Entries shown:
-- ==== Sys2Proof/Machine/State.lean ====
section
/-! DEFINITION. The state of the block and of the buffers and agents it is observed with, as plain data, and its
value at reset. INVENTORY.md lists every field with its rule and its reset value. -/

namespace Sys2Proof.Machine

/-- The twelve status codes (60_exceptions R281). -/
inductive Status where
  | success
  | checksumInvalid
  | wrongVersion
  | sourceSpoofed
  | destinationMismatch
  | malformedHeader
  | optionsUnsupported
  | icmpChecksumInvalid
  | resolutionPending
  | linkError
  | txRefused
  | illegalCommand
deriving DecidableEq, Repr

/-- One collaborator call of the block, with its arguments and the answer it was given (00_scope R14). -/
inductive Event where
  /-- 45_interfaces R250. -/
  | linkEventHandler
  /-- 45_interfaces R251. -/
  | linkPacketReady (answer : Bool)
  /-- 45_interfaces R252. -/
  | linkNextPacketUpdate
  /-- 45_interfaces R253. -/
  | linkReadBlock (length : Nat) (answer : List Byte)
  /-- 45_interfaces R254. -/
  | linkDump (length : Nat)
  /-- 45_interfaces R256. -/
  | linkComputeRxChecksum (length : Nat) (seed answer : Half)
  /-- 45_interfaces R257. -/
  | linkFlush
  /-- 45_interfaces R258. -/
  | linkWriteStart (target : LinkAddr) (etherType : Half) (ok : Bool)
  /-- 45_interfaces R259. -/
  | linkWrite8 (value : Byte)
  /-- 45_interfaces R259. -/
  | linkWrite16 (value : Half)
  /-- 45_interfaces R259. -/
  | linkWrite32 (value : Word)
  /-- 45_interfaces R260. -/
  | linkInsert (bytes : List Byte) (length offset : Nat)
  /-- 45_interfaces R261. -/
  | linkComputeTxChecksum (startOffset length : Nat) (seed answer : Half)
  /-- 45_interfaces R262. -/
  | linkSend (ok : Bool)
  /-- 45_interfaces R264. -/
  | arpLookup (addr : Word) (answer : Option LinkAddr)
  /-- 45_interfaces R265; the block does not use the status that it is given (log 17). -/
  | arpRequest (addr : Word) (status : Byte)
  /-- 45_interfaces R266. -/
  | arpUpdate
  /-- 45_interfaces R267. -/
  | arpInit
  /-- 45_interfaces R268. -/
  | arpReceive
  /-- 45_interfaces R269. -/
  | tcpRecv (source : Word) (payloadLength : Nat)
  /-- 45_interfaces R270. -/
  | tcpUpdate
  /-- 45_interfaces R271. -/
  | tcpInit
  /-- 45_interfaces R272, 42_receive R185. -/
  | icmpReceive (header : Header)
  /-- 45_interfaces R278. -/
  | clockNow (answer : Word)
deriving DecidableEq, Repr

/-- A link-layer call made by an outside agent: the driver (70_reset R316, 20_memory R77) or a collaborator
during a hand-off (20_memory R76, 45_interfaces R268). -/
inductive LinkCall where
  | packetReady
  | nextPacketUpdate
  | readBlock (length : Half)
  | dump (length : Half)
  | getReadPointer
  | flush
  | writeStart (target : LinkAddr) (etherType : Half)
  | write8 (value : Byte)
  | write16 (value : Half)
  | write32 (value : Word)
  | insert (bytes : List Byte) (offset : Half)
  | send
deriving DecidableEq, Repr

/-- What an outside agent does: the block's whole input (45_interfaces R277). -/
inductive Input where
  /-- The write of register `x[reg]`; a write of CMD (register 3) runs the operation (10_state R22). Registers 0 to
  2 are the configuration collaborator's (10_state R21), the others the driver's. -/
  | writeReg (reg : Nat) (value : Word)
  /-- The read of register `x[reg]` (10_state R20). -/
  | readReg (reg : Nat)
  /-- A frame is appended to RXQ (20_memory R72). -/
  | arrive (frame : List Byte)
  /-- A link-layer call. -/
  | link (call : LinkCall)
deriving DecidableEq, Repr

/-- What an outside agent was last answered; the model's own field (log 22). -/
inductive Answer where
  | none
  /-- A register's value, zero-extended to the widest register. -/
  | value (v : BitVec 48)
  /-- The bytes of a `readBlock`. -/
  | bytes (bs : List Byte)
  /-- The read pointer. -/
  | offset (n : Nat)
  /-- The answer of `packetReady`, `writeStart` or `send`. -/
  | flag (b : Bool)
deriving DecidableEq, Repr

/-- Which registers hold a value (10_state R34, R35). The HDR_* registers hold one while HDR_VALID is 1 (R25),
TX_LINK_TARGET only inside TX_START (R27). -/
structure Held where
  op0    : Bool
  op1    : Bool
  op2    : Bool
  op3    : Bool
  res0   : Bool
  /-- TX_SRC, TX_DST, TX_PROTO and TX_START_POS, which are written together (10_state R26). -/
  tx     : Bool
  /-- ARP_TIMER and TCP_TIMER, which NET_INIT loads together (44_event_loop R239). -/
  timers : Bool
  acc    : Bool
deriving DecidableEq, Repr

/-- RX space and TX space (20_memory R62, R63), and what `link.send` handed to the medium (log 20). -/
structure Memory where
  /-- RXQ: the received frames, oldest first. -/
  rxq   : List (List Byte)
  /-- RXF: the current frame. -/
  rxf   : Option (List Byte)
  /-- RP: the read pointer into RXF. -/
  rp    : Nat
  /-- TXBUF: the outbound frame so far; WP is its length. -/
  txbuf : List Byte
  /-- The frames handed to the medium, newest last, each with the answer of its `send`. -/
  sent  : List (List Byte × Bool)
deriving DecidableEq, Repr

/-- The bytes exist up to the end of the current frame, and the read pointer lies within it (20_memory R62). -/
def Memory.wf (m : Memory) : Bool :=
  match m.rxf with
  | none => true
  | some f => decide (m.rp ≤ f.length)

/-- The byte of RX space at an offset, if it exists (20_memory R60, R62). -/
def Memory.rxByte (m : Memory) (o : Nat) : Option Byte :=
  match m.rxf with
  | none => none
  | some f => f[o]?

/-- The byte of TX space at an offset, if it exists (20_memory R60, R63). -/
def Memory.txByte (m : Memory) (o : Nat) : Option Byte := m.txbuf[o]?

/-- WP, the write pointer (20_memory R63). -/
def Memory.wp (m : Memory) : Nat := m.txbuf.length

/-- What the collaborators will answer (45_interfaces R277 (1), (3) to (6)) and do in their hand-offs (8), each in
the order of the calls. Where a list of answers ends, the answers are free values (log 5); where `arrivals` or
`handoffs` ends, nothing arrives and the collaborator does nothing (log 6, log 18). -/
structure Env where
  writeStart : List Bool
  send       : List Bool
  lookup     : List (Option LinkAddr)
  /-- The statuses that `arp.request` answers (45_interfaces R265, R277 (5)). -/
  request    : List Byte
  clock      : List Word
  /-- The frames each `link.eventHandler()` appends to RXQ (45_interfaces R250). -/
  arrivals   : List (List (List Byte))
  /-- What a collaborator does during each hand-off (20_memory R76). -/
  handoffs   : List (List Input)
deriving DecidableEq, Repr

/-- The machine. -/
structure State where
  cfgAddr      : Word
  cfgMask      : Word
  cfgGw        : Word
  cmd          : Byte
  op0          : Word
  op1          : Word
  op2          : Word
  op3          : Word
  res0         : Word
  status       : Byte
  hdr          : Header
  hdrValid     : Bool
  txSrc        : Word
  txDst        : Word
  txProto      : Byte
  txActive     : Bool
  txStartPos   : Half
  txLinkTarget : LinkAddr
  arpTimer     : Word
  tcpTimer     : Word
  csumAcc      : Word
  held         : Held
  mem          : Memory
  /-- The calls the block made, oldest first (00_scope R14). -/
  trace        : List Event
  answer       : Answer
  /-- What the outside agents do next, first first. -/
  inputs       : List Input
  env          : Env
  /-- How many free values have been drawn (log 5). -/
  free         : Nat
deriving DecidableEq, Repr

/-- Nothing halts the block (00_scope R13, 60_exceptions R280): there is no fault. -/
inductive Fault where
deriving DecidableEq, Repr

/-- The situations to which the spec gives no meaning (00_scope R12 `refuse`, 93_implementation_defined.md). All
are safe: the model says nothing where the block may go on. -/
inductive Refusal where
  /-- Raised by an arm of `exec` whose instruction has no meaning yet. Safe. -/
  | notModelled (mnemonic : String)
  /-- 93 U1: RX_PARSE step 9 with a total length below the header length. Safe. -/
  | totalLengthBelowHeader
  /-- 93 U3: a receive-side link call with no current frame. Safe. -/
  | rxNoFrame
  /-- 93 U3: a receive-side link call whose range passes the end of the current frame. Safe. -/
  | rxOutOfRange
  /-- 93 U4: an `insert` or `computeTxChecksum` whose range passes the write pointer. Safe. -/
  | txOutOfRange
  /-- 93 U5: TX_SEND with TX_ACTIVE = 0. Safe. -/
  | sendWithoutStart
  /-- 93 U6: TX_SEND with a payload length above 65515. Safe. -/
  | payloadTooLong
  /-- 93 U8, U10 (10_state R35, 70_reset R311, 92 D23): the register is read while it holds no value; the spec's own
  "refuse". Safe. -/
  | registerHoldsNoValue (reg : Nat)
  /-- 93 U9: RX_PARSE, FRAME_DEMUX, NET_TICK or NET_INIT started from inside a hand-off. Safe. -/
  | nestedReceive
  /-- 93 U12: a register number that does not exist. Safe. -/
  | noSuchRegister (reg : Nat)
  /-- 93 U12: an outside write to a register that the block owns. Safe. -/
  | blockOwnedRegister (reg : Nat)
  /-- 93 U17: a configuration register written while an operation runs. Safe. -/
  | configDuringOperation
  /-- 20_memory R60, log 21: a value wider than the register it is written to. Safe. -/
  | valueTooWide (reg : Nat)
  /-- 45_interfaces R252: an outside agent's `nextPacketUpdate` with no frame queued. Safe. -/
  | rxQueueEmpty
deriving DecidableEq, Repr

/-- No register holds a value (10_state R34). -/
def Held.none : Held := ⟨false, false, false, false, false, false, false, false⟩

/-- No answer is listed. -/
def Env.empty : Env := ⟨[], [], [], [], [], [], []⟩

/-- What a header register that holds no value contains at reset (log 1). -/
def zeroHeader : Header :=
  ⟨0#4, 0#4, 0#8, 0#16, 0#16, 0#16, 0#8, 0#8, 0#16, 0#32, 0#32⟩

/-- The state after reset (10_state R34, 70_reset R310): CMD, STATUS, HDR_VALID and TX_ACTIVE are 0 and no other
register of the block holds a value; the zeros standing in those registers are the model's (log 1, log 2, log 3). -/
def State.reset : State where
  cfgAddr := 0#32
  cfgMask := 0#32
  cfgGw := 0#32
  cmd := 0x00#8
  op0 := 0#32
  op1 := 0#32
  op2 := 0#32
  op3 := 0#32
  res0 := 0#32
  status := 0x00#8
  hdr := zeroHeader
  hdrValid := false
  txSrc := 0#32
  txDst := 0#32
  txProto := 0#8
  txActive := false
  txStartPos := 0#16
  txLinkTarget := 0#Config.linkAddrWidth
  arpTimer := 0#32
  tcpTimer := 0#32
  csumAcc := 0#32
  held := Held.none
  mem := ⟨[], .none, 0, [], []⟩
  trace := []
  answer := .none
  inputs := []
  env := Env.empty
  free := 0

end Sys2Proof.Machine
end

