-- ==== Sys2Proof/Machine/Handoff.lean ====
section
/-! DEFINITION. The hand-offs: what a collaborator does, inside the block's call, before it returns (20_memory R76,
44_event_loop R242, 60_exceptions R298, log 6, log 7). -/

namespace Sys2Proof.Machine

/-- An operation started from inside a hand-off: the receive operations and NET_INIT have no meaning there (20_memory R76,
93 U9); the others run as they always do (log 7). -/
def nestedCommand (h : State → Result State) (c : Byte) (s : State) : Result State :=
  match decodeCmd c with
  | .nop => execNop s
  | .csumRx => execCsumRx s
  | .csumTx => execCsumTx s
  | .phcsum => execPhcsum s
  | .swap16 => execSwap16 s
  | .swap32 => execSwap32 s
  | .classify => execClassify s
  | .isBcast => execIsBcast s
  | .sameSubnet => execSameSubnet s
  | .txStart => execTxStart s
  | .txSend => execTxSend s
  | .timerSvc => timerService h s
  | .illegal10 code => execIllegal10 code s
  | .illegal20 code => execIllegal20 code s
  | .illegal40 code => execIllegal40 code s
  | .illegal80 code => execIllegal80 code s
  | .rxParse | .frameDemux | .netTick | .netInit => .refused .nestedReceive
  -- the dispatch rows are not commands: `decodeCmd` answers none of them
  | .etypeArp | .etypeIpv4 | .protoIcmp | .protoTcp | .ipv4Byte0Accepted => .refused .nestedReceive

/-- One action of a collaborator inside a hand-off. Configuration is not written while an operation runs (93 U17). Its
link-layer calls run as they do between operations: that `nextPacketUpdate` and `flush` are among them, which change RXF
and RXQ under the running receive, is the model's choice (DESIGN CHOICE, log 29; 70_reset R322 says only that it should
not flush). So is that it may read every register that an outside agent may read between operations, CSUM_ACC, RES0 and
the timers as they stand meanwhile included (DESIGN CHOICE, log 32; 00_scope R14, 20_memory R76 and 42_receive R185 name
the HDR_* values only). -/
def nestedInput (h : State → Result State) (a : Input) (s : State) : Result State :=
  match commandOf a with
  | some c => nestedCommand h c (setCmd c s)
  | none => if isConfigWrite a then .refused .configDuringOperation else outsideInput a s

/-- A collaborator's actions, in order. -/
def runScript (h : State → Result State) : List Input → State → Result State
  | [], s => .next s
  | a :: rest, s => andThen (nestedInput h a s) (runScript h rest)

/-- A hand-off: the collaborator does what the next script says, and returns. A TIMER_SVC that it starts makes hand-offs of
its own, each with a later script; `depth` bounds their nesting by the number of scripts there are. -/
def runHandoff : Nat → State → Result State
  | 0, s => .next s
  | depth + 1, s =>
    match s.env.handoffs with
    | [] => .next s
    | script :: rest => runScript (runHandoff depth) script (setEnv { s.env with handoffs := rest } s)

/-- What the collaborator that has just been called does (20_memory R76, log 6). -/
def collaborate (s : State) : Result State := runHandoff s.env.handoffs.length s

/-- A hand-off call: its event, then the collaborator (45_interfaces R276). -/
def handOff (e : Event) (s : State) : Result State := collaborate (logEvent e s)

end Sys2Proof.Machine
end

Task statement:
From the opening line of the data above, please print each line as written up to and including the line that contains "45_interfaces R252. -/", and nothing more.

Solved problem:
-- ==== Sys2Proof/Machine/State.lean ====
section
/-! DEFINITION. The state of the block and of the buffers and agents it is observed with, as plain data, and its
value at reset. INVENTORY.md lists every field with its rule and its reset value. -/

namespace Sys2Proof.Machine

/-- The twelve status codes (60_exceptions R281). -/
inductive Status where
  | success
  | checksumInvalid
  | wrongVersion
  | sourceSpoofed
  | destinationMismatch
  | malformedHeader
  | optionsUnsupported
  | icmpChecksumInvalid
  | resolutionPending
  | linkError
  | txRefused
  | illegalCommand
deriving DecidableEq, Repr

/-- One collaborator call of the block, with its arguments and the answer it was given (00_scope R14). -/
inductive Event where
  /-- 45_interfaces R250. -/
  | linkEventHandler
  /-- 45_interfaces R251. -/
  | linkPacketReady (answer : Bool)
  /-- 45_interfaces R252. -/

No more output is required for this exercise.